━━━ DATASET EXTRACT ━━━

/-- One tenon goes as far as its walk can: the arbor, the pin, the blocks (R127, R130, R131). -/
def Dev.walk (d : Dev) (qb : QBuf) (i : Nat) (first : Bool) : Dev :=
  match mget d.atn.table i with
  | none => d
  | some e =>
    if e.phase ≠ .arborWait ∧ e.phase ≠ .pinWait then d else
    -- a CLOSE or a teardown meanwhile (R25, R31)
    if (d.openSeq e.tn.seq e.tn.ten e.tn.part).isNone then d.tenonEnds i .orphaned 0 false else
    match d.takeArbor e.slot false [e.slot] with
    | none => if first then (d.pinWait false) else d
    | some d =>
      match d.takePin e.slot with
      | none => (if first ∨ e.phase = .arborWait then d.pinWait false else d).modTenon i (fun e => { e with phase := .pinWait })
      | some (v, d) =>
        match mget d.pgm.seqs e.slot with
        | none => d
        | some q =>
          let e := { e with pin := some v }
          (d.modTenon i (fun _ => e)).walkPinned qb i e q v

/-- Tenons that wait for an arbor, a pin or a stage-back try again, in table order. -/
def Dev.poke (d : Dev) (qb : QBuf) : Dev :=
  (d.atn.table.map Prod.fst).foldl (fun d i => match mget d.atn.table i with
    | none => d
    | some e => match e.phase with
      | .arborWait => d.walk qb i false
      | .pinWait => d.walk qb i false
      | .stageWait _ => match mget d.pgm.seqs e.slot with
        | none => d
        | some q => d.buildOrders qb i e q
      | _ => d) d

/-- A tenon that is not admitted: its CQ entry, or its status records by way of an entry of the table (R32, R49, R314). -/
def Dev.turnAway (d : Dev) (i : Nat) (w : Work) (t : Tn) (st : St) (info : Nat) : Dev :=
  let d := if st = .shape then d.bump (rk 0x00200010 0) 64 1 else d
  match w.src with
  | .host f sq tag _ => (d.bump (rk 0x01000010 0) 32 (b2n (decide (st = .keyRevoked)))).hostAnswer f sq tag 0 (stCode st) info []
  | _ => ({ d with atn := { d.atn with table := mset d.atn.table i (newTenon w t false none) } }).sendRecords i (statusRecs t st info) st info

/-- TENON: the tenon at the head of the dispatcher's queue is admitted or refused (Table 1.3, steps 3 to 6); it waits while the context of its
return QP is not cached (R266). Log entry 14, DESIGN CHOICE. -/
def tenonStep (qb : QBuf) (d : Dev) : Dev :=
  match d.atn.queue with
  | [] => d
  | w :: r =>
    let t := parseTn w.desc
    match d.freeTidx with
    | none => d
    | some i =>
      if d.rqpAway w.src t.rqp then d.rqpFetch t.rqp else
      let bad := d.atn.spoilt.contains w
      let d := { d with atn := { d.atn with queue := r, spoilt := d.atn.spoilt.filter r.contains } }
      let back (d : Dev) : Dev := match w.src with
        | .qp n => (d.giveBack n 0 1).escapement
        | _ => d
      if !d.rqpOk w.src false t.rqp t.ten t.part then back (d.noAnswer w.src) else
      let (cs, d) := d.tenonConds qb t w
      match firstCond false cs with
      | none =>
        let d := { d with atn := { d.atn with table := mset d.atn.table i ({ newTenon w t true ((d.projOf t.ten t.layer).map Proj.reader) with unspecified := bad }) } }
        d.walk qb i true
      | some (st, info) => d.turnAway i w t st info

/-- What the fault record of a ledger block says that a tenon's walk read: the page is `off` pages from the first. -/
def leafInfo (i : Nat) (e : Tenon) (q : Seq) (off : Nat) : JInfo :=
  { tenant := e.tn.ten, part := e.tn.part, tag := e.tn.tag, ctxid := i, ckind := 1, seq := q.origin, layer := e.tn.layer, hgrp := e.tn.pageGrp, page := e.tn.pfirst + off }

/-- The first leaf block in T0 of a tenon's walk that fails its check: the page's offset, the cause, the tile. Such a block is read in place, and
is verified before a record departs (R20, R118; log entry 173, DEDUCED). -/
def Dev.walkLeaf (d : Dev) (fs : List ColFault) (e : Tenon) : Option (Nat × Nat × Nat) :=
  if fs.isEmpty then none else
  match mget d.pgm.seqs e.slot with
  | none => none
  | some q =>
    let s := q.slotFor (q.geo.lane e.tn.layer e.tn.pageGrp) (e.pin.getD 0)
    e.pages.findSome? (fun p => ((s.path q.geo.perLeaf p.page).filter (2 ^ 29 ≤ ·)).findSome? (fun a => (d.blkFault fs a).map (fun f => (p.page - e.tn.pfirst, f))))

/-- A leaf block of T0 failed: it is frozen and journalled, and ends the tenon (Table 14.2). -/
def Dev.leafFails (d : Dev) (i : Nat) (e : Tenon) (off cause tile : Nat) : Dev :=
  (d.tenonEnds i .integrity 0 true).dataFault tile cause false (10 * 4096) (leafInfo i e (mgetD d.pgm.seqs e.slot default) off) [.tenon i .integrity (sat20 off)]

/-- LEAF_BLOCK_READ_DONE: a block enters the cache and the walks that waited for it go on; a block that fails its check, or whose
column is uncorrectable, ends them with ST_INTEGRITY (R20, R98). Log entry 58, DEDUCED. -/
def leafDoneStep (qb : QBuf) (a : Nat) (fault : Option ColKind) (d : Dev) : Dev :=
  let waits := d.atn.table.filter (fun e => match e.2.phase with
    | .leafWait l => l.contains a
    | _ => false)
  if waits.isEmpty then d else
  let tile := tileAddr (fld a 0 3) (fld a 3 4) (fld a 7 5) (1024 * fld a 12 17)
  let fs : List ColFault := match fault with
    | some k => [⟨tile, k⟩]
    | none => []
  let bad := (d.blkFault fs a).map Prod.fst
  let d := d.eccAll fs
  let d := match bad with
    | some c => d.tileFail tile c false
    | none => d
  match bad with
  | some c =>
    waits.foldl (fun d e =>
      let i := e.1
      let t := e.2.tn
      let q := mgetD d.pgm.seqs e.2.slot default
      let lane := q.geo.lane t.layer t.pageGrp
      let s := q.slotFor lane (e.2.pin.getD 0)
      let hit := e.2.pages.find? (fun p => (s.path q.geo.perLeaf p.page).contains a || decide (p.ent.sblk = a))
      let off := match hit with
        | none => 0
        | some p => p.page - t.pfirst
      let bits := [(rk 0x00401000 0, fld a 0 3), (rk 0x00401000 3, fld a 3 4), (rk 0x00401000 7, fld a 7 5), (rk 0x00401000 12, c),
        (rk 0x00401000 16, t.ten), (rk 0x00401000 32, i), (rk 0x00401000 48, off % 2 ^ 16)]
      (d.tenonEnds i .integrity 0 true).dataFault tile c false (10 * 4096) (leafInfo i e.2 q off) (.tenon i .integrity (sat20 off) :: bits.map (fun b => .field b.1 b.2))) d
  | none =>
    let d := d.leafPut a
    waits.foldl (fun d e => match e.2.phase with
      | .leafWait l =>
        let l := l.filter (· ≠ a)
        if l.isEmpty then (match mget d.pgm.seqs e.2.slot with
          | none => d
          | some q => (d.modTenon e.1 (fun e => { e with phase := .working })).buildOrders qb e.1 e.2 q)
        else d.modTenon e.1 (fun e => { e with phase := .leafWait l })
      | _ => d) d

/-- Whether bytes written lie in the query or mask granules of a tenon (R40 speaks of granules). -/
def Dev.hits (d : Dev) (a n : Nat) (t : Tn) : Bool :=
  let g (x m : Nat) : Bool := decide (m ≠ 0) && overlaps (a / 64) ((a + n - 1) / 64 - a / 64 + 1) (x / 64, (m + 63) / 64)
  (!t.qinl && g (d.qAddr t) t.qlen) || g (d.mAddr t) t.maskLen

/-- R40: bytes written over the query or the mask of a tenon leave its results unspecified, wherever the tenon stands: in the table, in the
dispatcher's queue, or in a message not handed on. `own`: the QP and MSN of the message that wrote them; a SUBMIT of that QP with a later MSN reads what
this message wrote (R39). -/
def Dev.overwrite (d : Dev) (a n : Nat) (own : Option (Nat × Nat) := none) : Dev :=
  if n = 0 then d else
  let hitW (w : Work) : Bool := decide (w.kind = 0) && d.hits a n (parseTn w.desc)
  { d with
    atn := { d.atn with
      table := mmap d.atn.table (fun _ e => if e.phase ≠ .departing ∧ d.hits a n e.tn then { e with unspecified := true } else e)
      spoilt := d.atn.spoilt ++ d.atn.queue.filter (fun w => hitW w && !d.atn.spoilt.contains w) }
    trn := { d.trn with qps := mmap d.trn.qps (fun k q =>
      let earlier (m : Msg) : Bool := match own with
        | none => false
        | some (qpn, msn) => decide (qpn = k ∧ (msn + 2 ^ 24 - q.exp) % 2 ^ 24 < (m.msn + 2 ^ 24 - q.exp) % 2 ^ 24)
      { q with msgs := q.msgs.map (fun m => if decide (hOp m.hdr = 6) && !m.done && m.complete && !earlier m && hitW (mkWork k q m) then { m with spoilt := true } else m) }) } }

end Sys2Proof.Machine
end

━━━

EXERCISE GOAL: Please print the material above exactly as it appears, from its first line through the line containing "if (d.openSeq e.tn.seq", inclusive, and stop there.

RESULT FOR THIS EXERCISE:
/-- One tenon goes as far as its walk can: the arbor, the pin, the blocks (R127, R130, R131). -/
def Dev.walk (d : Dev) (qb : QBuf) (i : Nat) (first : Bool) : Dev :=
  match mget d.atn.table i with
  | none => d
  | some e =>
    if e.phase ≠ .arborWait ∧ e.phase ≠ .pinWait then d else
    -- a CLOSE or a teardown meanwhile (R25, R31)
    if (d.openSeq e.tn.seq e.tn.ten e.tn.part).isNone then d.tenonEnds i .orphaned 0 false else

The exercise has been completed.